-- ==== Sys2Proof/Laws/TouchClock.lean ====
section
/-! SUPPORT. Which parts of the state every operation of Machine/Clock.lean may change (Laws/Touch.lean). -/
namespace Sys2Proof.Laws

set_option linter.unusedVariables false

open Sys2Proof.Machine Sys2Proof.Safety

theorem logTime_same {pts : List Part} {st0 : State} (low payload : Nat) (s : State) (hs : Agrees pts st0 s) (mglb : Part.glb ∈ pts) (mevents : Part.events ∈ pts) : Agrees pts st0 (logTime low payload s) := by
  delta logTime
  repeat' first
    | (with_reducible assumption)
    | lift_lets
    | (intro x; refine same_cut (w := pts) (s0 := st0) x ?_ ?_; rotate_left; intro _; clear_value x; rotate_left; unfold x)
    | (with_reducible apply logGlb_same)
    | (with_reducible apply raiseGlb_same)
    | split

theorem spread_same {pts : List Part} {st0 : State} (p : RodSync) (hop since : Nat) (ls : List Nat) (s : State) (hs : Agrees pts st0 s) (mlinks : Part.links ∈ pts) (mfab : Part.fab ∈ pts) : Agrees pts st0 (spread p hop since ls s) := by
  delta spread
  repeat' first
    | (with_reducible assumption)
    | (with_reducible rfl)
    | (with_reducible refine fun _ => ?_)
    | lift_lets
    | (intro x; refine same_cut (w := pts) (s0 := st0) x ?_ ?_; rotate_left; intro _; clear_value x; rotate_left; unfold x)
    | (intro x; refine same_cut_ss (w := pts) (s0 := st0) x ?_ ?_; rotate_left; intro hfun; clear_value x; rotate_left; unfold x)
    | (intro x; refine same_cut_ass (w := pts) (s0 := st0) x ?_ ?_; rotate_left; intro hfun; clear_value x; rotate_left; unfold x)
    | (intro x; refine same_cut_abss (w := pts) (s0 := st0) x ?_ ?_; rotate_left; intro hfun; clear_value x; rotate_left; unfold x)
    | (intro x; refine same_cut_a (w := pts) (s0 := st0) x ?_ ?_; rotate_left; intro hfun; clear_value x; rotate_left; unfold x)
    | (intro x; refine same_cut_ab (w := pts) (s0 := st0) x ?_ ?_; rotate_left; intro hfun; clear_value x; rotate_left; unfold x)
    | (intro x; refine same_cut_abc (w := pts) (s0 := st0) x ?_ ?_; rotate_left; intro hfun; clear_value x; rotate_left; unfold x)
    | (intro x; refine same_cut_o1 (w := pts) (s0 := st0) x ?_ ?_; rotate_left; intro hopt; clear_value x; rotate_left; unfold x)
    | (intro x; refine same_cut_o (w := pts) (s0 := st0) x ?_ ?_; rotate_left; intro hopt; clear_value x; rotate_left; unfold x)
    | (intro x; refine same_cut_fst (w := pts) (s0 := st0) x ?_ ?_; rotate_left; intro _; clear_value x; rotate_left; unfold x)
    | (intro x; refine same_cut_snd (w := pts) (s0 := st0) x ?_ ?_; rotate_left; intro _; clear_value x; rotate_left; unfold x)
    | (intro x; clear_value x)
    | (with_reducible apply modFab_same)
    | (with_reducible apply forAll_same)
    | (with_reducible apply atPort_same)
    | (with_reducible refine hopt _ (by assumption))
    | (with_reducible exact hopt _ rfl)
    | (with_reducible apply hfun)
    | (intro _)
    | split
    | (with_reducible apply AnswerSame.next)
    | (with_reducible apply same_getD)
    | (refine same_mk hs ?_; intro p hp; cases p <;> first | exact rfl | exact absurd (by assumption) hp)
    | (refine same_mk (by assumption) ?_; intro p hp; cases p <;> first | exact rfl | exact absurd (by assumption) hp)
    | (dsimp only)
    | (rename_i he; split at he)
    | (rename_i he; injection he with he; subst he)
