theorem runP0_same {pts : List Part} {st0 : State} (ifsUp : List Nat) (links : List LinkFound) (s : State) (hs : Agrees pts st0 s) (mevents : Part.events ∈ pts) (mfwc : Part.fwc ∈ pts) (meth : Part.eth ∈ pts) (mlinks : Part.links ∈ pts) (mclusters : Part.clusters ∈ pts) (mstreams : Part.streams ∈ pts) (mmem : Part.mem ∈ pts) (mfreeCtr : Part.freeCtr ∈ pts) : Agrees pts st0 (runP0 ifsUp links s) := by
  delta runP0
  repeat' first
    | (with_reducible assumption)
    | (with_reducible rfl)
    | (with_reducible refine fun _ => ?_)
    | lift_lets
    | (intro x; refine same_cut (w := pts) (s0 := st0) x ?_ ?_; rotate_left; intro _; clear_value x; rotate_left; unfold x)
    | (intro x; refine same_cut_ss (w := pts) (s0 := st0) x ?_ ?_; rotate_left; intro hfun; clear_value x; rotate_left; unfold x)
    | (intro x; refine same_cut_ass (w := pts) (s0 := st0) x ?_ ?_; rotate_left; intro hfun; clear_value x; rotate_left; unfold x)
    | (intro x; refine same_cut_abss (w := pts) (s0 := st0) x ?_ ?_; rotate_left; intro hfun; clear_value x; rotate_left; unfold x)
    | (intro x; refine same_cut_a (w := pts) (s0 := st0) x ?_ ?_; rotate_left; intro hfun; clear_value x; rotate_left; unfold x)
    | (intro x; refine same_cut_ab (w := pts) (s0 := st0) x ?_ ?_; rotate_left; intro hfun; clear_value x; rotate_left; unfold x)
    | (intro x; refine same_cut_abc (w := pts) (s0 := st0) x ?_ ?_; rotate_left; intro hfun; clear_value x; rotate_left; unfold x)
    | (intro x; refine same_cut_o1 (w := pts) (s0 := st0) x ?_ ?_; rotate_left; intro hopt; clear_value x; rotate_left; unfold x)
    | (intro x; refine same_cut_o (w := pts) (s0 := st0) x ?_ ?_; rotate_left; intro hopt; clear_value x; rotate_left; unfold x)
    | (intro x; refine same_cut_fst (w := pts) (s0 := st0) x ?_ ?_; rotate_left; intro _; clear_value x; rotate_left; unfold x)
    | (intro x; refine same_cut_snd (w := pts) (s0 := st0) x ?_ ?_; rotate_left; intro _; clear_value x; rotate_left; unfold x)
    | (intro x; clear_value x)
    | (with_reducible apply modFwc_same)
    | (with_reducible apply forAll_same)
    | (with_reducible apply scrubCluster_same)
    | (with_reducible apply trainLink_same)
    | (with_reducible apply ifUp_same)
    | (with_reducible apply toP0_same)
    | (with_reducible apply reqDone_same)
    | (with_reducible apply wakeCompletes_same)
    | (with_reducible refine hopt _ (by assumption))
    | (with_reducible exact hopt _ rfl)
    | (with_reducible apply hfun)
    | (intro _)
    | split
    | (with_reducible apply AnswerSame.next)
    | (with_reducible apply same_getD)
    | (refine same_mk hs ?_; intro p hp; cases p <;> first | exact rfl | exact absurd (by assumption) hp)
    | (refine same_mk (by assumption) ?_; intro p hp; cases p <;> first | exact rfl | exact absurd (by assumption) hp)
    | (dsimp only)
    | (rename_i he; split at he)
    | (rename_i he; injection he with he; subst he)

theorem requestP0_same {pts : List Part} {st0 : State} (ifsUp : List Nat) (links : List LinkFound) (s : State) (hs : Agrees pts st0 s) (mevents : Part.events ∈ pts) (mfwc : Part.fwc ∈ pts) (meth : Part.eth ∈ pts) (mlinks : Part.links ∈ pts) (mclusters : Part.clusters ∈ pts) (mstreams : Part.streams ∈ pts) (mmem : Part.mem ∈ pts) (mfreeCtr : Part.freeCtr ∈ pts) : Agrees pts st0 (requestP0 ifsUp links s) := by
  delta requestP0
  repeat' first
    | (with_reducible assumption)
    | (with_reducible rfl)
    | (with_reducible refine fun _ => ?_)
    | lift_lets
    | (intro x; refine same_cut (w := pts) (s0 := st0) x ?_ ?_; rotate_left; intro _; clear_value x; rotate_left; unfold x)
    | (intro x; refine same_cut_ss (w := pts) (s0 := st0) x ?_ ?_; rotate_left; intro hfun; clear_value x; rotate_left; unfold x)
    | (intro x; refine same_cut_ass (w := pts) (s0 := st0) x ?_ ?_; rotate_left; intro hfun; clear_value x; rotate_left; unfold x)
    | (intro x; refine same_cut_abss (w := pts) (s0 := st0) x ?_ ?_; rotate_left; intro hfun; clear_value x; rotate_left; unfold x)
    | (intro x; refine same_cut_a (w := pts) (s0 := st0) x ?_ ?_; rotate_left; intro hfun; clear_value x; rotate_left; unfold x)
    | (intro x; refine same_cut_ab (w := pts) (s0 := st0) x ?_ ?_; rotate_left; intro hfun; clear_value x; rotate_left; unfold x)
    | (intro x; refine same_cut_abc (w := pts) (s0 := st0) x ?_ ?_; rotate_left; intro hfun; clear_value x; rotate_left; unfold x)
    | (intro x; refine same_cut_o1 (w := pts) (s0 := st0) x ?_ ?_; rotate_left; intro hopt; clear_value x; rotate_left; unfold x)
    | (intro x; refine same_cut_o (w := pts) (s0 := st0) x ?_ ?_; rotate_left; intro hopt; clear_value x; rotate_left; unfold x)
    | (intro x; refine same_cut_fst (w := pts) (s0 := st0) x ?_ ?_; rotate_left; intro _; clear_value x; rotate_left; unfold x)
    | (intro x; refine same_cut_snd (w := pts) (s0 := st0) x ?_ ?_; rotate_left; intro _; clear_value x; rotate_left; unfold x)
    | (intro x; clear_value x)
    | (with_reducible apply modFwc_same)
    | (with_reducible apply holdReq_same)
    | (with_reducible apply runP0_same)
    | (with_reducible refine hopt _ (by assumption))
    | (with_reducible exact hopt _ rfl)
    | (with_reducible apply hfun)
    | (intro _)
    | split
    | (with_reducible apply AnswerSame.next)
    | (with_reducible apply same_getD)
    | (refine same_mk hs ?_; intro p hp; cases p <;> first | exact rfl | exact absurd (by assumption) hp)
    | (refine same_mk (by assumption) ?_; intro p hp; cases p <;> first | exact rfl | exact absurd (by assumption) hp)
    | (dsimp only)
    | (rename_i he; split at he)
    | (rename_i he; injection he with he; subst he)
----------
**Exercise instructions**
All lines from the start of the entries through the line where "open Sys2Proof.Machine Sys2Proof.Safety" sits should be duplicated exactly, with nothing else in the output.

**Response area**
-- ==== Sys2Proof/Laws/TouchClock.lean ====
section
/-! SUPPORT. Which parts of the state every operation of Machine/Clock.lean may change (Laws/Touch.lean). -/
namespace Sys2Proof.Laws

set_option linter.unusedVariables false

open Sys2Proof.Machine Sys2Proof.Safety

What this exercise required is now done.